▸ PROBLEM STATEMENT
Which lines run from the start of the data below to the line containing "entry 30). -/"? Set them down exactly, with none added.

----- EXTRACTED ENTRIES

-- ==== Sys2Proof/Machine/Net.lean ====
section
/-! DEFINITION. The Ethernet ports' addresses and links, the CAN controller's states, and the vehicle speed (R678 to R691). -/

namespace Sys2Proof.Machine

open Sys2Proof

/-! ### Address resolution (R681, R682) -/

/-- The cache of ARP of a port is full: it holds 32 entries (R681). Neighbour discovery has no bound in the spec (log entry 30). -/
def arpFull (l : List (Nat × Nat × Time)) (p : Nat) : Bool := decide (32 ≤ (l.filter (fun x => x.1 == p && isV4 x.2.1)).length)

/-- The cache with room for an address: its oldest ARP entry of the port goes when they are 32. -/
def withRoom (l : List (Nat × Nat × Time)) (p addr : Nat) : List (Nat × Nat × Time) :=
  if isV4 addr && arpFull l p then l.eraseP (fun x => x.1 == p && isV4 x.2.1) else l

/-- An address is resolved on a port: it joins the cache, and what was being asked is answered. -/
def State.learn (s : State) (p addr : Nat) : State :=
  let others := s.net.resolved.filter (fun x => x.1 != p || x.2.1 != addr)
  { s with net := { s.net with
    resolved := withRoom others p addr ++ [(p, addr, s.now)]
    asking := s.net.asking.filter (fun x => x.1 != p || x.2.1 != addr) } }

/-- ADDRESS_RESOLUTION_RETRY: each request is repeated every 1 s until the address resolves (R682). -/
def execAddressResolutionRetry (s : State) : Host.Outcome State Fault Refusal :=
  let due := s.net.asking.filter (fun x => reached s.now x.2.2 (sec 1))
  let s := { s with net := { s.net with
    asking := s.net.asking.map (fun x => if reached s.now x.2.2 (sec 1) then (x.1, x.2.1, s.now) else x) } }
  .next (due.foldl (fun s x => if s.portUp x.1 then s.sendResolve x.1 x.2.1 else s) s)

/-- ARP_REFRESH: the entries of the cache are refreshed every 60 s (R681). -/
def execArpRefresh (s : State) : Host.Outcome State Fault Refusal :=
  let due := fun (x : Nat × Nat × Time) => isV4 x.2.1 && reached s.now x.2.2 (sec 60)
  let asks := s.net.resolved.filter due
  let s := { s with net := { s.net with
    resolved := s.net.resolved.map (fun x => if due x then (x.1, x.2.1, s.now) else x) } }
  .next (asks.foldl (fun s x => if s.portUp x.1 then s.sendResolve x.1 x.2.1 else s) s)

/-! ### Links -/

/-- A port's link takes a level; a change raises event 0x126 with the port (R684). -/
def State.setLink (s : State) (p level : Nat) : State :=
  if s.getN (Obj.LINK_STATE + p) = level then s else (s.set (Obj.LINK_STATE + p) level).raise 0x126 (p * 2 ^ 24)

/-- The port can run at a rate (R678): E1 at 1 and 2.5 Gb/s, and a fixed LINK_SPEED at its own rate only. -/
def State.rateOk (s : State) (p level : Nat) : Bool :=
  (p == 0 || decide (level ≤ 2)) && (s.getN (Obj.LINK_SPEED + p) == 0 || s.getN (Obj.LINK_SPEED + p) == level)

/-- LINK_CHANGE: the link of an enabled port comes up at a rate or goes down. -/
def execLinkChange (port : Fin 2) (level : Fin 5) (s : State) : Host.Outcome State Fault Refusal :=
  if level.val = 0 then .next (s.setLink port 0)
  else if s.portOn port && s.rateOk port level then .next (s.setLink port level)
  else .next s

/-- An IPv4 address lies inside the prefix of a port's address. -/
def State.insidePrefix (s : State) (p a : Nat) : Bool := samePrefix 32 (s.getN (Obj.IPV4_PREFIX + p)) a (s.getN (Obj.IPV4_ADDR + p))

/-- What a scalar write of the ports is refused with: a MAC address must be unicast, a gateway 0 or inside the prefix. -/
def portCheck (s : State) (k : Nat) (v : Int) : Option Status :=
  if k / 256 = Obj.MAC_ADDR / 256 ∧ natBit v.toNat 40 then some .outOfRange
  else if k / 256 = Obj.IPV4_GATEWAY / 256 ∧ v ≠ 0 ∧ !s.insidePrefix (k - Obj.IPV4_GATEWAY) v.toNat then some .outOfRange
  else none

/-- A destination address is of an IP version that the port has no address of, while it has one of the other (R683). -/
def State.otherVersion (s : State) (p dst : Nat) : Bool :=
  let v4 := s.getN (Obj.IPV4_ADDR + p) != 0
  let v6 := (s.getBlk (Obj.IPV6_ADDR + p)).any (fun b => b != 0)
  dst != 0 && (if isV4 dst then v6 && !v4 else v4 && !v6)

/-- The Ethernet ports (0 E0, 1 E1) that a destination object's messages leave on. -/
def State.portsOf (s : State) (k : Nat) : List Nat :=
  if k / 256 = Obj.STREAM_DEST_IP / 256 then
    (let d := s.streamDest (k - Obj.STREAM_DEST_IP); if 2 ≤ d then [d - 2] else [])
  else if k = Obj.DAILIES_DEST_IP then
    (let d := s.getN Obj.DAILIES_DEST; if d = 0 then [] else [d - 2])
  else if k = Obj.EVENT_DEST_IP then [0, 1]
  else if k = Obj.SAFE_DEST_IP then [false, true].filterMap (fun b => if s.safeNet b = 0 then none else some (s.safeNet b - 1))
  else []

/-- What a BLOCK write of the ports is refused with (R679, R683). -/
def portBlkCheck (s : State) (k : Nat) (bs : List Byte) : Option Status :=
  if k / 256 = Obj.MCAST_FILTER / 256 ∧ bs.length % 6 ≠ 0 then some .outOfRange
  else if (s.portsOf k).any (fun p => s.otherVersion p (beNat bs)) then some .outOfRange
  else none

/-- An accepted scalar write of the ports: PORT_ENABLE and LINK_SPEED restart the link (R684). -/
def portApply (s : State) (k : Nat) : State :=
  if k / 256 = Obj.PORT_ENABLE / 256 then s.setLink (k - Obj.PORT_ENABLE) 0
  else if k / 256 = Obj.LINK_SPEED / 256 then s.setLink (k - Obj.LINK_SPEED) 0
  else s

/-! ### The CAN controller (R686 to R689) -/

/-- A change among the error states raises event 0x128 (R688). -/
def State.setCanState (s : State) (x : Nat) : State :=
  if s.getN Obj.CAN_STATE = x then s
  else if s.getN Obj.CAN_STATE = 0 then (s.set Obj.CAN_STATE x).drainCan
  else ((s.set Obj.CAN_STATE x).raise 0x128 0).drainCan

/-- CAN_STATE: the controller's error counters put it into error active, error passive or bus-off (R688); a controller that was
off the bus has seen 11 recessive bits and is error active (R689). Only R688's own ways end bus-off. -/
def execCanState (errors : Fin 3) (s : State) : Host.Outcome State Fault Refusal :=
  if s.get Obj.CAN_MODE = 0 ∨ s.get Obj.CAN_STATE = 3 then .next s
  else if s.net.canOff then
    .next (if errors.val = 0 then
      (({ s with net := { s.net with canOff := false } }).set Obj.CAN_STATE 1).drainCan else s)
  else .next (s.setCanState (errors + 1))

/-- Bus-off ends: error active again (R688). -/
def State.endBusOff (s : State) : State := if s.get Obj.CAN_STATE = 3 then s.setCanState 1 else s

/-- CAN_BUS_OFF_RECOVERY: 128 occurrences of 11 consecutive recessive bits with CAN_AUTO_RECOVER set (R688). -/
def execCanBusOffRecovery (s : State) : Host.Outcome State Fault Refusal :=
  if s.getB Obj.CAN_AUTO_RECOVER then .next s.endBusOff else .next s

/-- CAN_TX_TIMEOUT: frames still queued 100 ms after their queuing are discarded and counted (R688). -/
def execCanTxTimeout (s : State) : Host.Outcome State Fault Refusal :=
  let old := fun (f : CanTx) => reached s.now f.at_ (ms 100)
  let n := (s.net.canQueue.filter old).length
  .next (({ s with net := { s.net with canQueue := s.net.canQueue.filter (fun f => !old f) } }).addSat Obj.CAN_TX_DROPS n)

/-- The objects of 0x1150 to 0x1157 (R689). -/
def canKey (k : Nat) : Bool := decide (0x1150 ≤ k / 256) && decide (k / 256 ≤ 0x1157)

/-- The controller goes off the bus until it has seen 11 recessive bits at the new settings (R689). -/
def State.canRestart (s : State) : State := ({ s with net := { s.net with canOff := true } }).set Obj.CAN_STATE 0

/-- The controller at boot: with a CAN_MODE it goes on the bus once it has seen 11 recessive bits (R689). -/
def State.startCan (s : State) : State := if s.get Obj.CAN_MODE = 0 then s else s.canRestart

/-- What a write of the CAN objects is refused with: CAN_DATA_RATE outside the range of the selected mode (R689). -/
def canCheck (s : State) (k : Nat) (v : Int) : Option Status :=
  if k = Obj.CAN_DATA_RATE ∧ ((s.get Obj.CAN_MODE = 1 ∧ v < 2000000) ∨ (s.get Obj.CAN_MODE = 2 ∧ 8000000 < v)) then
    some .outOfRange
  else none

/-- An accepted write of the CAN objects (R688, R689). -/
def canApply (s : State) (k : Nat) : State :=
  if canKey k then s.canRestart
  else if k = Obj.CAN_AUTO_RECOVER ∧ s.getB k then s.endBusOff
  else s

/-- A received frame is one that the selected mode takes (R686, R687). -/
def State.canTakes (s : State) (f : CanFrame) : Bool :=
  f.basic && s.canUp &&
    (match f.format with
     | .xl => s.get Obj.CAN_MODE == 1 && f.sdt == s.getN Obj.CAN_XL_SDT && f.vcid == s.getN Obj.CAN_XL_VCID
     | .fd => true
     | .classic => true)

/-! ### The vehicle speed (R690, R691) -/

/-- A speed message is valid (R691). -/
def State.egoValid (s : State) (d : List Byte) : Bool :=
  decide (4 ≤ d.length) && (d.getD 3 0) == crc8 (d.take 3) && decide (beIntAt d 0 2 ≤ 10000) && decide (-10000 ≤ beIntAt d 0 2) &&
    counterOk s.time.egoCounter (beAt d 2 1)

/-- A speed message of the selected source. -/
def State.egoMessage (s : State) (d : List Byte) : State :=
  if s.egoValid d then
    let s := s.set Obj.EGO_SPEED (beIntAt d 0 2)
    { s with
      time := { s.time with egoCounter := some (beAt d 2 1), egoAt := some s.now }
      hist := { s.hist with egoStale := false } }
  else (s.count Obj.EGO_INVALID).raise 0x129 0

/-- EGO_SPEED_RECEIVE: a message by CAN (0) or UDP (1); the source that EGO_SOURCE does not select is ignored (R690, R702). A CAN
frame carries it in its first 4 bytes, a datagram as its whole payload. -/
def execEgoSpeedReceive (source : Fin 2) (data : List Byte) (s : State) : Host.Outcome State Fault Refusal :=
  if s.getN Obj.EGO_SOURCE ≠ source + 1 then .next s
  else if source.val = 0 then .next (s.egoMessage (data.take 4))
  else .next (s.egoMessage (if data.length = 4 then data else []))

/-- EGO_AGE (R691). -/
def State.egoAge (s : State) : Nat :=
  match s.time.egoAt with
  | some t => min 0xFFFF ((s.now - t) / 1000000)
  | none => 0xFFFF

end Sys2Proof.Machine
end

----------

▸ FINISHED TASK
-- ==== Sys2Proof/Machine/Net.lean ====
section
/-! DEFINITION. The Ethernet ports' addresses and links, the CAN controller's states, and the vehicle speed (R678 to R691). -/

namespace Sys2Proof.Machine

open Sys2Proof

/-! ### Address resolution (R681, R682) -/

/-- The cache of ARP of a port is full: it holds 32 entries (R681). Neighbour discovery has no bound in the spec (log entry 30). -/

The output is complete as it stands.